• _Data_

/-- The keying material of R504. -/
def linkOkm (k offer accept : Bytes) : Bytes :=
  Config.sha3_512 (ascii "LX960-LINK-KEYS" ++ k ++ Config.sha3_512 offer ++ Config.sha3_512 accept)

/-- A port's traffic to a peer starts anew under a key: its flits in the replay buffer are sealed again in their places, its data
packets that wait will be sent again, and its control packets go on waiting (R415, R424, R443; log 121). -/
def PortSt.rekey (p : PortSt) (me : BitVec 12) (k : LinkKey) : PortSt × LinkKey :=
  let mine (f : Flit) : Bool := f.src == me && f.dst.toNat == k.node && f.typ == 1
  let r := p.replay.foldl (fun (a : List (Flit × Bytes) × LinkKey) g =>
    if mine g.1 then
      let v := g.1.vc.toNat
      let ctr := a.2.ctrOut.getD v 0
      (a.1 ++ [(sealFlit a.2 g.1 g.2 ctr, g.2)], { a.2 with ctrOut := a.2.ctrOut.set v (ctr + 1) })
    else (a.1 ++ [g], a.2)) ([], k)
  let dead (x : TxItem) : Bool := x.pkt.dst.toNat == k.node
  let cut (v : Nat) : Bool := p.txq.any (fun x => dead x && x.left != 0 && x.pkt.vc.toNat == v)
  ({ p with replay := r.1,
            txq := (p.txq.filter (fun x => !(dead x && isData x.pkt.msg))).map (fun x => if dead x then { x with left := 0 } else x),
            mid := (List.zip (List.range p.mid.length) p.mid).map (fun (x : Nat × Option Bool) => if cut x.1 then none else x.2) }, r.2)

/-- A key for a peer is installed with counters at 0; partial packets from the peer are dropped, and every packet to it that is
not acknowledged is sent again in order (R422, R424, R504). -/
def State.installKey (s : State) (node : Nat) (okm : Bytes) : State :=
  let lower := decide (s.nodeId < node)
  let up := sliceBytes okm 0 32
  let down := sliceBytes okm 32 32
  let key : LinkKey := { node := node, kOut := if lower then up else down, kIn := if lower then down else up }
  let me := BitVec.ofNat 12 s.nodeId
  let r := s.lnk.ports.foldl (fun (a : List PortSt × LinkKey) p =>
    let x := p.rekey me a.2
    (a.1 ++ [{ x.1 with rxPackets := x.1.rxPackets.filter (fun y => !y.2.any (fun f => f.src.toNat == node)) }], x.2)) ([], key)
  let s := s.modLnk (fun l => { l with keys := l.keys.filter (fun k => k.node != node) ++ [r.2], ports := r.1 })
  let s := (s.lnk.tx.filter (fun t => decide (t.port < 6) && t.pkt.dst.toNat == node)).foldl (fun s t => s.resend t) s
  (List.range 6).foldl State.pump s

/-- RETRY_10MS in ticks; 0 acts as 1 (R411, R413). -/
def State.retryTicks (s : State) : Nat := max 1 (bitsOf s.lnk.cfg.toNat 15 8) * 10000000

/-- LINK_DOWN and LINK_UP are module events of the port's router (R444). -/
def State.linkEvent (s : State) (p code sev payload : Nat) : State :=
  s.eventModule { code := code, sev := sev, source := srcPort p, payload := payload }

/-- Light that comes in on a lane of a ring port while the bypass is closed leaves by the same lane of the other ring port
(R46). -/
def bypassPath (port lane : Nat) : Option (Nat × Nat) := if port < 2 ∧ lane < 8 then some (1 - port, lane) else none
/-- Lanes of a port (R407). -/
def portLanes (port : Nat) : Nat := if port < 2 then 8 else 4
/-- The lane on which byte `i` of a flit travels (R408). -/
def flitLane (port i : Nat) : Nat := i / 32 % portLanes port

/-- The HANDSHAKE of IDENT: node ID, port code and the hash of the identity public key, in this order (R411, R414; log 121). -/
def State.identFlits (s : State) (p : Nat) : List Flit :=
  handshakeFlits (BitVec.ofNat 12 s.nodeId) 0
    (leBytes 2 s.nodeId ++ leBytes 1 p ++ sliceBytes (Config.sha3_512 s.flash.identityPk) 0 64)

/-- Flits leave a port (R414). -/
def State.sendRaw (s : State) (p : Nat) (fl : List Flit) : State := s.modPort p (fun x => { x with sent := x.sent ++ fl })

/-- A failure returns the port to DOWN; the bypass closes when both ring ports are DOWN (R411, R412, R444). -/
def State.portDown (s : State) (p reason : Nat) : State :=
  let s := s.modPort p (fun x => { x with st := .down, retryAt := some (s.time.ticks + s.retryTicks),
                                          downSince := some (x.downSince.getD s.time.counted) })
  let s := if (s.port 0).st == .down && (s.port 1).st == .down then
      s.modPwr (fun w => { w with bypassOpen := false, bypassDrive := false }) else s
  s.linkEvent p 0x0D02 1 (p + reason * 16)

/-- The port goes UP: tasks that wait for its route may be placed again, and waiting traffic goes on (R411, R415, R442 to
R444). -/
def State.portGoesUp (s : State) (p : Nat) : State :=
  let s := s.modPort p (fun x => { x with st := .up, downSince := none, retryAt := none })
  let s := s.linkEvent p 0x0D01 0 (p + ((s.port p).neighbour.getD 0) % 4096 * 16)
  let s := s.modWnd (fun w => { w with jobs := w.jobs.map (fun j => { j with tasks := j.tasks.map (fun t =>
    if t.routeDown = some p then { t with routeDown := none } else t) }) })
  let s := s.modPort p PortSt.resendAll
  let lost := s.lnk.tx.filter (fun t => t.port == p && t.resend)
  let again (x : TxItem) : Bool := lost.any (fun t => t.pkt == x.pkt)
  let s := s.modLnk (fun l => { l with tx := l.tx.map (fun t => if t.port = p then { t with resend := false } else t) })
  let s := s.modPort p (fun x => { x with txq := x.txq.filter (fun y => !again y) })
  (lost.foldl (fun s t => s.resend t) s).pump p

• _Task item_
Retype the entries exactly, please. Leave no line out.

• _The answer_
/-- The keying material of R504. -/
def linkOkm (k offer accept : Bytes) : Bytes :=
  Config.sha3_512 (ascii "LX960-LINK-KEYS" ++ k ++ Config.sha3_512 offer ++ Config.sha3_512 accept)

/-- A port's traffic to a peer starts anew under a key: its flits in the replay buffer are sealed again in their places, its data
packets that wait will be sent again, and its control packets go on waiting (R415, R424, R443; log 121). -/
def PortSt.rekey (p : PortSt) (me : BitVec 12) (k : LinkKey) : PortSt × LinkKey :=
  let mine (f : Flit) : Bool := f.src == me && f.dst.toNat == k.node && f.typ == 1
  let r := p.replay.foldl (fun (a : List (Flit × Bytes) × LinkKey) g =>
    if mine g.1 then
      let v := g.1.vc.toNat
      let ctr := a.2.ctrOut.getD v 0
      (a.1 ++ [(sealFlit a.2 g.1 g.2 ctr, g.2)], { a.2 with ctrOut := a.2.ctrOut.set v (ctr + 1) })
    else (a.1 ++ [g], a.2)) ([], k)
  let dead (x : TxItem) : Bool := x.pkt.dst.toNat == k.node
  let cut (v : Nat) : Bool := p.txq.any (fun x => dead x && x.left != 0 && x.pkt.vc.toNat == v)
  ({ p with replay := r.1,
            txq := (p.txq.filter (fun x => !(dead x && isData x.pkt.msg))).map (fun x => if dead x then { x with left := 0 } else x),
            mid := (List.zip (List.range p.mid.length) p.mid).map (fun (x : Nat × Option Bool) => if cut x.1 then none else x.2) }, r.2)

/-- A key for a peer is installed with counters at 0; partial packets from the peer are dropped, and every packet to it that is
not acknowledged is sent again in order (R422, R424, R504). -/
def State.installKey (s : State) (node : Nat) (okm : Bytes) : State :=
  let lower := decide (s.nodeId < node)
  let up := sliceBytes okm 0 32
  let down := sliceBytes okm 32 32
  let key : LinkKey := { node := node, kOut := if lower then up else down, kIn := if lower then down else up }
  let me := BitVec.ofNat 12 s.nodeId
  let r := s.lnk.ports.foldl (fun (a : List PortSt × LinkKey) p =>
    let x := p.rekey me a.2
    (a.1 ++ [{ x.1 with rxPackets := x.1.rxPackets.filter (fun y => !y.2.any (fun f => f.src.toNat == node)) }], x.2)) ([], key)
  let s := s.modLnk (fun l => { l with keys := l.keys.filter (fun k => k.node != node) ++ [r.2], ports := r.1 })
  let s := (s.lnk.tx.filter (fun t => decide (t.port < 6) && t.pkt.dst.toNat == node)).foldl (fun s t => s.resend t) s
  (List.range 6).foldl State.pump s

/-- RETRY_10MS in ticks; 0 acts as 1 (R411, R413). -/
def State.retryTicks (s : State) : Nat := max 1 (bitsOf s.lnk.cfg.toNat 15 8) * 10000000

/-- LINK_DOWN and LINK_UP are module events of the port's router (R444). -/
def State.linkEvent (s : State) (p code sev payload : Nat) : State :=
  s.eventModule { code := code, sev := sev, source := srcPort p, payload := payload }

/-- Light that comes in on a lane of a ring port while the bypass is closed leaves by the same lane of the other ring port
(R46). -/
def bypassPath (port lane : Nat) : Option (Nat × Nat) := if port < 2 ∧ lane < 8 then some (1 - port, lane) else none
/-- Lanes of a port (R407). -/
def portLanes (port : Nat) : Nat := if port < 2 then 8 else 4
/-- The lane on which byte `i` of a flit travels (R408). -/
def flitLane (port i : Nat) : Nat := i / 32 % portLanes port

/-- The HANDSHAKE of IDENT: node ID, port code and the hash of the identity public key, in this order (R411, R414; log 121). -/
def State.identFlits (s : State) (p : Nat) : List Flit :=
  handshakeFlits (BitVec.ofNat 12 s.nodeId) 0
    (leBytes 2 s.nodeId ++ leBytes 1 p ++ sliceBytes (Config.sha3_512 s.flash.identityPk) 0 64)

/-- Flits leave a port (R414). -/
def State.sendRaw (s : State) (p : Nat) (fl : List Flit) : State := s.modPort p (fun x => { x with sent := x.sent ++ fl })

/-- A failure returns the port to DOWN; the bypass closes when both ring ports are DOWN (R411, R412, R444). -/
def State.portDown (s : State) (p reason : Nat) : State :=
  let s := s.modPort p (fun x => { x with st := .down, retryAt := some (s.time.ticks + s.retryTicks),
                                          downSince := some (x.downSince.getD s.time.counted) })
  let s := if (s.port 0).st == .down && (s.port 1).st == .down then
      s.modPwr (fun w => { w with bypassOpen := false, bypassDrive := false }) else s
  s.linkEvent p 0x0D02 1 (p + reason * 16)

/-- The port goes UP: tasks that wait for its route may be placed again, and waiting traffic goes on (R411, R415, R442 to
R444). -/
def State.portGoesUp (s : State) (p : Nat) : State :=
  let s := s.modPort p (fun x => { x with st := .up, downSince := none, retryAt := none })
  let s := s.linkEvent p 0x0D01 0 (p + ((s.port p).neighbour.getD 0) % 4096 * 16)
  let s := s.modWnd (fun w => { w with jobs := w.jobs.map (fun j => { j with tasks := j.tasks.map (fun t =>
    if t.routeDown = some p then { t with routeDown := none } else t) }) })
  let s := s.modPort p PortSt.resendAll
  let lost := s.lnk.tx.filter (fun t => t.port == p && t.resend)
  let again (x : TxItem) : Bool := lost.any (fun t => t.pkt == x.pkt)
  let s := s.modLnk (fun l => { l with tx := l.tx.map (fun t => if t.port = p then { t with resend := false } else t) })
  let s := s.modPort p (fun x => { x with txq := x.txq.filter (fun y => !again y) })
  (lost.foldl (fun s t => s.resend t) s).pump p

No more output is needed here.